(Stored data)

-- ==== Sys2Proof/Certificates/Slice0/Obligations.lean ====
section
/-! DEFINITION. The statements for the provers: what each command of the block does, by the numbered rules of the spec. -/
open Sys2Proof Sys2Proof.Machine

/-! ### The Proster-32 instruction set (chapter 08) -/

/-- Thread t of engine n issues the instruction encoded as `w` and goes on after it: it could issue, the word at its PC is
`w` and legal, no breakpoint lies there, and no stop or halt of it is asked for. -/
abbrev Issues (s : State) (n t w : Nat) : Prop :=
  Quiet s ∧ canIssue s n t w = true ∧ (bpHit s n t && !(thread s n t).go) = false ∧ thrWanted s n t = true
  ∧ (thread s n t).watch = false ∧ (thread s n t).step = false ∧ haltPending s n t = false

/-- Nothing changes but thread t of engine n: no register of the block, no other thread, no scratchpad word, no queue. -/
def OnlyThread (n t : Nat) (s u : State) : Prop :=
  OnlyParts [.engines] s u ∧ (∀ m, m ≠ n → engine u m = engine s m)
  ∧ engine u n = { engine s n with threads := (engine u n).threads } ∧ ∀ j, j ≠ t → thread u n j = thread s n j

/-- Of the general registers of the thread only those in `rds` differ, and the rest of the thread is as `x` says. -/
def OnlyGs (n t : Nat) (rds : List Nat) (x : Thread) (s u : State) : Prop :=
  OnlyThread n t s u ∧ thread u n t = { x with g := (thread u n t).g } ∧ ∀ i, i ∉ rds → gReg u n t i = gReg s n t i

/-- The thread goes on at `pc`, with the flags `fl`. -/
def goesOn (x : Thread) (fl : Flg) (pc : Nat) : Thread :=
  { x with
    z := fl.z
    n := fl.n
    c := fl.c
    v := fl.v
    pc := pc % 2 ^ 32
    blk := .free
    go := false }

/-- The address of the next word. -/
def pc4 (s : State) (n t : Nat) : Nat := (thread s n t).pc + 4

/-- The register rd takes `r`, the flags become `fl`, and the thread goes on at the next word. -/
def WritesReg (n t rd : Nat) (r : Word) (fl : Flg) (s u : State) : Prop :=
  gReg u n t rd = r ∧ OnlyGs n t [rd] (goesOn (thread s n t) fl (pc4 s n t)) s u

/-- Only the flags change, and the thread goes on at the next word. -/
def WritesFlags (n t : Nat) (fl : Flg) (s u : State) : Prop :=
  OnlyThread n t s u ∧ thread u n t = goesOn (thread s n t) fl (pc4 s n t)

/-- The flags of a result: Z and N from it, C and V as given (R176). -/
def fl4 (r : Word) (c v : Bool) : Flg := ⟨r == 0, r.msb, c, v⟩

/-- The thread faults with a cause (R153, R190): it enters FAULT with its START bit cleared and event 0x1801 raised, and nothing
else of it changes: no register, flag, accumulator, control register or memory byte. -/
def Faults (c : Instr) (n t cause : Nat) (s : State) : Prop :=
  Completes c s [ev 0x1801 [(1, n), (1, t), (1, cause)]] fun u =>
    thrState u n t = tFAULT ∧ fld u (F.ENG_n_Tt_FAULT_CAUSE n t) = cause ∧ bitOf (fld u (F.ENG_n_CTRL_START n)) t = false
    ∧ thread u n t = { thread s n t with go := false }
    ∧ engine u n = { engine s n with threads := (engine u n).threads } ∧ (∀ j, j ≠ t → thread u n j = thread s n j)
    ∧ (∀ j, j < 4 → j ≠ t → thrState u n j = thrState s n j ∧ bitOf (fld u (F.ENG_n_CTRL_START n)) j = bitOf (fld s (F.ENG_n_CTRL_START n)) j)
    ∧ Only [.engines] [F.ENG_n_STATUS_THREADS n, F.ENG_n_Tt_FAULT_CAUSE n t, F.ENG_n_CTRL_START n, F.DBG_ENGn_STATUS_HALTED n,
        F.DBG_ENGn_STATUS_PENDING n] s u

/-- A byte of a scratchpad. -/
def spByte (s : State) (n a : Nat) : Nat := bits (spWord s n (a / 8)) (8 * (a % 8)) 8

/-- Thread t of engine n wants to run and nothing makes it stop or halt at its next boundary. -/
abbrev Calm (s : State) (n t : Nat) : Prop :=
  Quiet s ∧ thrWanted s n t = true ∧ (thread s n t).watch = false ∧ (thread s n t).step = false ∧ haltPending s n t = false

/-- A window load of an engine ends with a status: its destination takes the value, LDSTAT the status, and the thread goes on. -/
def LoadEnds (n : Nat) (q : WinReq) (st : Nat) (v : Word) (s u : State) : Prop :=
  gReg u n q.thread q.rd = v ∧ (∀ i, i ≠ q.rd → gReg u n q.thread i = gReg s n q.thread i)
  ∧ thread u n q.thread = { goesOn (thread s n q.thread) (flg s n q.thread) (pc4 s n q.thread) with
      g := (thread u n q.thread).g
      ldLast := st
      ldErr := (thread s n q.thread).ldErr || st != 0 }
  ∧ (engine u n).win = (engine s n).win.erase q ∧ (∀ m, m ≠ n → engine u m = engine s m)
* * *
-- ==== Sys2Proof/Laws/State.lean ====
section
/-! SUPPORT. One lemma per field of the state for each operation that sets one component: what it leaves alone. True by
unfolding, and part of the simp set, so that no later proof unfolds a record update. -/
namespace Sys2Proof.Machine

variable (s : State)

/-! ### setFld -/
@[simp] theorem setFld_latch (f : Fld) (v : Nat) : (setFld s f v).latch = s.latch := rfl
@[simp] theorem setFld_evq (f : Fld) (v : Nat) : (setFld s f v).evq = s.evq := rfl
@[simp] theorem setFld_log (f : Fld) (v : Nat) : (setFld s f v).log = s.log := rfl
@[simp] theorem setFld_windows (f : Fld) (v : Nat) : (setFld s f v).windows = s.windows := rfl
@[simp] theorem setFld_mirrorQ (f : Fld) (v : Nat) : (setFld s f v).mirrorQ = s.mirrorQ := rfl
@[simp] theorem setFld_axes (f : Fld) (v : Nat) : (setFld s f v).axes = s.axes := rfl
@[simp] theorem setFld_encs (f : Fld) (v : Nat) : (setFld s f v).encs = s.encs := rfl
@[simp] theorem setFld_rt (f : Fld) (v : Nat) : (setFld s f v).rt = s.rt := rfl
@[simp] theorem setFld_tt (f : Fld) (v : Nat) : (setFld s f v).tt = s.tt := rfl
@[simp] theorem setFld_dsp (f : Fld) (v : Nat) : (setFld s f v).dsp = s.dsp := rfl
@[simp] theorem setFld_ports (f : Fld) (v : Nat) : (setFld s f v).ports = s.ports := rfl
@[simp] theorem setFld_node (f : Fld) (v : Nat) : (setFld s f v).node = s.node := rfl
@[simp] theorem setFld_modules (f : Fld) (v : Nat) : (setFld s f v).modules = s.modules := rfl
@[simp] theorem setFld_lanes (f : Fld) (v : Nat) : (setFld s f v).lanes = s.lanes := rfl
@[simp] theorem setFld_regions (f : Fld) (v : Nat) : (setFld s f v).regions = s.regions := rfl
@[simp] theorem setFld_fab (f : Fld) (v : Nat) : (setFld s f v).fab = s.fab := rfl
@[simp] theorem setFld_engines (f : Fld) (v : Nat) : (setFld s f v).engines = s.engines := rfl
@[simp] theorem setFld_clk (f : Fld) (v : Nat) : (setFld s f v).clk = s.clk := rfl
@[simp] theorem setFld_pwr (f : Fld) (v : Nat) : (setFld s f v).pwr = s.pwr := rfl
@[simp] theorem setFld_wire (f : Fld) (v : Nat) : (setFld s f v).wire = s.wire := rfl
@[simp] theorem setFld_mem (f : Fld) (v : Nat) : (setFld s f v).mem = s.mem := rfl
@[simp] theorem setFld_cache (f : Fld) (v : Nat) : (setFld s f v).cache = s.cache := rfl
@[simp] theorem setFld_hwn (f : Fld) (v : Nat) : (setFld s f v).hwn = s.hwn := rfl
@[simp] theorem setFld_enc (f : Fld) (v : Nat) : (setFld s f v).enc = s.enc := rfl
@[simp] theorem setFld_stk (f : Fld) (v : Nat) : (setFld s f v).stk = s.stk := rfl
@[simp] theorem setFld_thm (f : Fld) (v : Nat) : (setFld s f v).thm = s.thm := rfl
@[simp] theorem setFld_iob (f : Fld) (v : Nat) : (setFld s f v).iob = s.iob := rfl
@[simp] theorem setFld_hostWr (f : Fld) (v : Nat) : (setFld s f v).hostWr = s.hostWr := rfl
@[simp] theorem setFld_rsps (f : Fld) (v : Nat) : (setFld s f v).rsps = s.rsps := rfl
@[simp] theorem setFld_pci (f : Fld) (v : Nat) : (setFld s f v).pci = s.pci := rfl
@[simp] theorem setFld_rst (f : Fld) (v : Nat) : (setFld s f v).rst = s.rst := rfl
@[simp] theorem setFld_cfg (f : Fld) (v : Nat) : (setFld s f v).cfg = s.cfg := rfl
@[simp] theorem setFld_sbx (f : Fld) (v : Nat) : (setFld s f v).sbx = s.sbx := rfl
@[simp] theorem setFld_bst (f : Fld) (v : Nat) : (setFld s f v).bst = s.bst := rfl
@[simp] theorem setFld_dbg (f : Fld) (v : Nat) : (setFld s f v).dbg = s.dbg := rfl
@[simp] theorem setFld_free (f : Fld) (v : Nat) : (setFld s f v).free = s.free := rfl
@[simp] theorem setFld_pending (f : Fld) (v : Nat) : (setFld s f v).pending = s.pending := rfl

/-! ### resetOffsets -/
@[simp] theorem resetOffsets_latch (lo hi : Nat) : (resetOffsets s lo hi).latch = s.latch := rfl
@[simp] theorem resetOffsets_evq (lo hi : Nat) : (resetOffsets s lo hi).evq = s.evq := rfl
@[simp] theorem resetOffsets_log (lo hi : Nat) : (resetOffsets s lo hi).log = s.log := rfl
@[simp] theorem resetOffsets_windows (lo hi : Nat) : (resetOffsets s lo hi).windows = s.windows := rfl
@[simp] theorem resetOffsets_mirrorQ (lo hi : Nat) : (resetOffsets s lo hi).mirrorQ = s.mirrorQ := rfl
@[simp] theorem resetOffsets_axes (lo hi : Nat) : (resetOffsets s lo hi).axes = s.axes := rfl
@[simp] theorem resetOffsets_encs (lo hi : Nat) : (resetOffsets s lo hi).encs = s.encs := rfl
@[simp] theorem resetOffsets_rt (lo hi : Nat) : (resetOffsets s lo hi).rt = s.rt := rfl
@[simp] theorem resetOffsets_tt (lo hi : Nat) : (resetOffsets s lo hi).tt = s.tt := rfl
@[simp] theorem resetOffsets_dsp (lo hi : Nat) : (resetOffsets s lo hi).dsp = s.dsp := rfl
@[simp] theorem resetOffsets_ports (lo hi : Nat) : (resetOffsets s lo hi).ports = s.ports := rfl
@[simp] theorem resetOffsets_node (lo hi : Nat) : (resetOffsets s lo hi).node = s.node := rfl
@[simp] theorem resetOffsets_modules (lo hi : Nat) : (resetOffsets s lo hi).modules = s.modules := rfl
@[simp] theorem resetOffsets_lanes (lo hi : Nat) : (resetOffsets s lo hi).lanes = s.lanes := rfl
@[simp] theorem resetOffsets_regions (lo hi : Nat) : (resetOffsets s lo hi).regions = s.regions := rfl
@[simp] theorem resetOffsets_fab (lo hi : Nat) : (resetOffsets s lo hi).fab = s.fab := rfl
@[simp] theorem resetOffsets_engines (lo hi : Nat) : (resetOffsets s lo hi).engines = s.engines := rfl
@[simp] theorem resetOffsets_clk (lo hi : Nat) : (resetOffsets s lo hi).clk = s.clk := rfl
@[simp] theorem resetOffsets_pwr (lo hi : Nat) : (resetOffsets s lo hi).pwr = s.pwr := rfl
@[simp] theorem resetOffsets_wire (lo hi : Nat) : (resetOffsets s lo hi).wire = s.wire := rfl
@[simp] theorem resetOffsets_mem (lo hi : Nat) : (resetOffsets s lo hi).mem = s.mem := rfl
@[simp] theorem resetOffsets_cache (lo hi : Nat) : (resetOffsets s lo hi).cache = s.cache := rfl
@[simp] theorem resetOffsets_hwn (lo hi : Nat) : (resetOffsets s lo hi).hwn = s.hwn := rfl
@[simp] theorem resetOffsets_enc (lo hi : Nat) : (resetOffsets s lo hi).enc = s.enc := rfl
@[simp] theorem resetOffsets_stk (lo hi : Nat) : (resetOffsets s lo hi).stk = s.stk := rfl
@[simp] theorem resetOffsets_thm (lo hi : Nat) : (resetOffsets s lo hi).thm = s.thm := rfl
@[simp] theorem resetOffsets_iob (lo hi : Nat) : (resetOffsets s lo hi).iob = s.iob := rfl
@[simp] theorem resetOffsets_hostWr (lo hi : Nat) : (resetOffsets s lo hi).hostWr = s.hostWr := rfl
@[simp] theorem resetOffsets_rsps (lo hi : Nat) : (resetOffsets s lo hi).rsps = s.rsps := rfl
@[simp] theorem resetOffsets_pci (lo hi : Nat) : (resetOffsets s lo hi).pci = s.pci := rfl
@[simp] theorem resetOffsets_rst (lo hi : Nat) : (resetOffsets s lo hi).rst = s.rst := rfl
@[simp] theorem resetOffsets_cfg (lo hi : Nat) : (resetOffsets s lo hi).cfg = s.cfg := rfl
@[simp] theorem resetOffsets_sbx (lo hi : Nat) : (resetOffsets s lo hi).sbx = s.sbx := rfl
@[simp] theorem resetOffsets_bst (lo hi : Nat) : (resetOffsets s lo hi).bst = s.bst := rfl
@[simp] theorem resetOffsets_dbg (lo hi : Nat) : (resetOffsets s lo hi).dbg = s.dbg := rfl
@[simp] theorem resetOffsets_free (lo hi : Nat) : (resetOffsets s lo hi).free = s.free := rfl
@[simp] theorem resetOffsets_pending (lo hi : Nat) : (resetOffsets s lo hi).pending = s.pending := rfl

● Work instructions:
Every line above in which the word "that" is present must be copied into the answer.

● Solution:
/-! SUPPORT. One lemma per field of the state for each operation that sets one component: what it leaves alone. True by
unfolding, and part of the simp set, so that no later proof unfolds a record update. -/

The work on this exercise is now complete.